Laying Claim to My Sexual and Racial Identity Saved My Life


Finding happiness at twenty-two as a queer, mixed race woman of color has been nothing short of a two-decade struggle. Growing up in a household with a white mother and an emotionally unstable black father – who mastered the art of invisibility quite swiftly upon brining me into the world – created a unique set of insecurities.

I was a deeply unhappy child. Suffering from depression and anxiety as a young brown girl in a predominately white suburb of Philadelphia, I felt as though I had no option but to assimilate to the dominant culture that was laid out before me. With the absence of a prominent black elder to act as my mentor, I found myself stumbling in the dark unable to find the light necessary to illuminate my full potential as a black woman.

Attempting to assert myself as an independent being in the world at large has always been a grim challenge. From the time I was fifteen until I was twenty-one, I was utterly lost. Engaging in sexual relationships with men became my way of proclaiming a false sense of independence and intimacy as a result of never before experiencing an emotional connection with my own father. Each of my romantic interactions with men, whether short-lived or extensive, always left me feeling entirely unsatisfied and bewildered when it came to discovering my own personal sexuality.

The process by which I have come to navigate sexuality has been a terrain of indefinable exploration. I can distinctly remember back to when I was younger, having crushes on my girl friends. I recall the urgency in each swift dismissal of these feelings from very early on. The deep-rooted fear of my peers seeing another part of my identity as “other” in the conservative Eurocentric environment I was living in, was enough for me to conform to the heterosexual norms that encompass our society. Suppressing these feelings of intimacy for women – or rather at the time for girls my own age – stifled my emotional and growth while in the process adding to my already frail psyche and mental health.
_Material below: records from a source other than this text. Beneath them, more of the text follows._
@[simp] theorem State.sampleWrite_keeps (s : State) (counter : Nat) (k : Nat) (ft : Nat) (req : Option Nat) (precise : Bool) (dropped : Bool) :
    (State.sampleWrite s counter k ft req precise dropped).pending = s.pending ∧
    (State.sampleWrite s counter k ft req precise dropped).dev = s.dev ∧
    (State.sampleWrite s counter k ft req precise dropped).fuses = s.fuses ∧
    (State.sampleWrite s counter k ft req precise dropped).flash = s.flash ∧
    (State.sampleWrite s counter k ft req precise dropped).cfg = s.cfg ∧
    (State.sampleWrite s counter k ft req precise dropped).cfg2 = s.cfg2 ∧
    (State.sampleWrite s counter k ft req precise dropped).thm = s.thm ∧
    (State.sampleWrite s counter k ft req precise dropped).claims = s.claims ∧
    (State.sampleWrite s counter k ft req precise dropped).pin = s.pin ∧
    (State.sampleWrite s counter k ft req precise dropped).tb = s.tb ∧
    (State.sampleWrite s counter k ft req precise dropped).flush = s.flush ∧
    (State.sampleWrite s counter k ft req precise dropped).quiesce = s.quiesce ∧
    (State.sampleWrite s counter k ft req precise dropped).upd = s.upd ∧
    (State.sampleWrite s counter k ft req precise dropped).pwr = s.pwr ∧
    (State.sampleWrite s counter k ft req precise dropped).hwd = s.hwd ∧
    (State.sampleWrite s counter k ft req precise dropped).keys = s.keys ∧
    (State.sampleWrite s counter k ft req precise dropped).rts = s.rts := by
  simp [State.sampleWrite]

@[simp] theorem State.ovfIrq_keeps (s : State) (n : Nat) :
    (State.ovfIrq s n).pending = s.pending ∧ (State.ovfIrq s n).dev = s.dev ∧ (State.ovfIrq s n).fuses = s.fuses ∧
    (State.ovfIrq s n).flash = s.flash ∧ (State.ovfIrq s n).cfg = s.cfg ∧ (State.ovfIrq s n).cfg2 = s.cfg2 ∧
    (State.ovfIrq s n).thm = s.thm ∧ (State.ovfIrq s n).claims = s.claims ∧ (State.ovfIrq s n).pin = s.pin ∧
    (State.ovfIrq s n).tb = s.tb ∧ (State.ovfIrq s n).flush = s.flush ∧ (State.ovfIrq s n).quiesce = s.quiesce ∧
    (State.ovfIrq s n).upd = s.upd ∧ (State.ovfIrq s n).pwr = s.pwr ∧ (State.ovfIrq s n).hwd = s.hwd ∧
    (State.ovfIrq s n).keys = s.keys ∧ (State.ovfIrq s n).rts = s.rts := by
  simp [State.ovfIrq]

@[simp] theorem State.overflow_keeps (s : State) (n : Nat) (req : Option Nat) :
    (State.overflow s n req).pending = s.pending ∧ (State.overflow s n req).dev = s.dev ∧
    (State.overflow s n req).fuses = s.fuses ∧ (State.overflow s n req).flash = s.flash ∧
    (State.overflow s n req).cfg = s.cfg ∧ (State.overflow s n req).cfg2 = s.cfg2 ∧
    (State.overflow s n req).thm = s.thm ∧ (State.overflow s n req).claims = s.claims ∧
    (State.overflow s n req).pin = s.pin ∧ (State.overflow s n req).tb = s.tb ∧
    (State.overflow s n req).flush = s.flush ∧ (State.overflow s n req).quiesce = s.quiesce ∧
    (State.overflow s n req).upd = s.upd ∧ (State.overflow s n req).pwr = s.pwr ∧
    (State.overflow s n req).hwd = s.hwd ∧ (State.overflow s n req).keys = s.keys ∧
    (State.overflow s n req).rts = s.rts := by
  unfold State.overflow; split <;> simp

@[simp] theorem State.cntSet_keeps (s : State) (n : Nat) (v : Nat) :
    (State.cntSet s n v).pending = s.pending ∧ (State.cntSet s n v).dev = s.dev ∧
    (State.cntSet s n v).fuses = s.fuses ∧ (State.cntSet s n v).flash = s.flash ∧ (State.cntSet s n v).cfg = s.cfg ∧
    (State.cntSet s n v).cfg2 = s.cfg2 ∧ (State.cntSet s n v).thm = s.thm ∧ (State.cntSet s n v).claims = s.claims ∧
    (State.cntSet s n v).pin = s.pin ∧ (State.cntSet s n v).tb = s.tb ∧ (State.cntSet s n v).flush = s.flush ∧
    (State.cntSet s n v).quiesce = s.quiesce ∧ (State.cntSet s n v).upd = s.upd ∧ (State.cntSet s n v).pwr = s.pwr ∧
    (State.cntSet s n v).hwd = s.hwd ∧ (State.cntSet s n v).keys = s.keys ∧ (State.cntSet s n v).rts = s.rts := by
  simp [State.cntSet]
Amidst the struggle to acclimate my sexual identity to that of customary heteronormative roles, I also found myself in the cross fire of colorism. As a woman of both black and white ancestry, identifying as black from both a personal and political standpoint, in a so-called “color-blind” society, I have always dealt with a strange dichotomy with colorism. With my Black counterparts, I have always been viewed as that self-righteous light skin girl. The one who thinks she’s superior to those sisters who are of a darker shade. To my white counterparts, I am viewed as the white-Black girl. The one who talks too “white” to be a real Black woman. My blackness has been repeatedly called into question through the stigmas of colorism. This painful double-edged sword of racial and gendered marginalization smothered the very essence of my character and hindered my path towards self-acceptance.

It wasn’t until I ended the emotionally crippling on-again-off-again relationship with a man who had been in my life since the age of sixteen, that I began to let go of the toxic views and standards I was desperately trying to live up to. During this time, I met a queer woman of color who shook my perceptions of beauty, love and happiness so immeasurably that I began to question my own morality. She opened my world to queer contemporary artists of color such as Mickalene Thomas, Kehinde Wiley and Glenn Ligon. Soon after I became acquainted with the art of spoken word poetry and fell in love with unconventional wordsmiths like Aja Monet, Saul Williams and Warsan Shire. I devoured books like Rebecca Walker’s Black, White & Jewish: Autobiography of a Shifting SelfBlack Cool: One Thousand Streams of Blackness and Toni Morrison’s The Bluest Eye. It was through this tremendous exposure to various artists of color that I began to gain insight into the realities of those living outside the status quo and doing so in such a way that inspired me to let go of the shame I had been carrying around like a bag of bricks for so many years. I had finally begun to lay claim to my own sexual and racial identity.

Revisiting painful memories and sorting through old feelings have become primary healing mechanisms. Over the years I have learned that allowing oneself to feel aids in identifying where the feelings of depression originate from. It is through this process of reflection that I have come to deal with my melancholy in healthier ways. Writing has and will forever remain my principal method of therapeutic contemplation. This is not to say that I no longer struggle with feeling comfortable in my own skin. There are still days when I experience such deep inner turmoil that it seems intolerable to break out of my sadness. The difference now is that when I experience such feelings of excruciating desolation, I turn to the works of Audre Lorde or Junot Diaz to remind myself that my otherness is not a curse but instead a blessing in disguise, as it allows me to experience the world in such a way that I can know pain and suffering and still find beauty in it.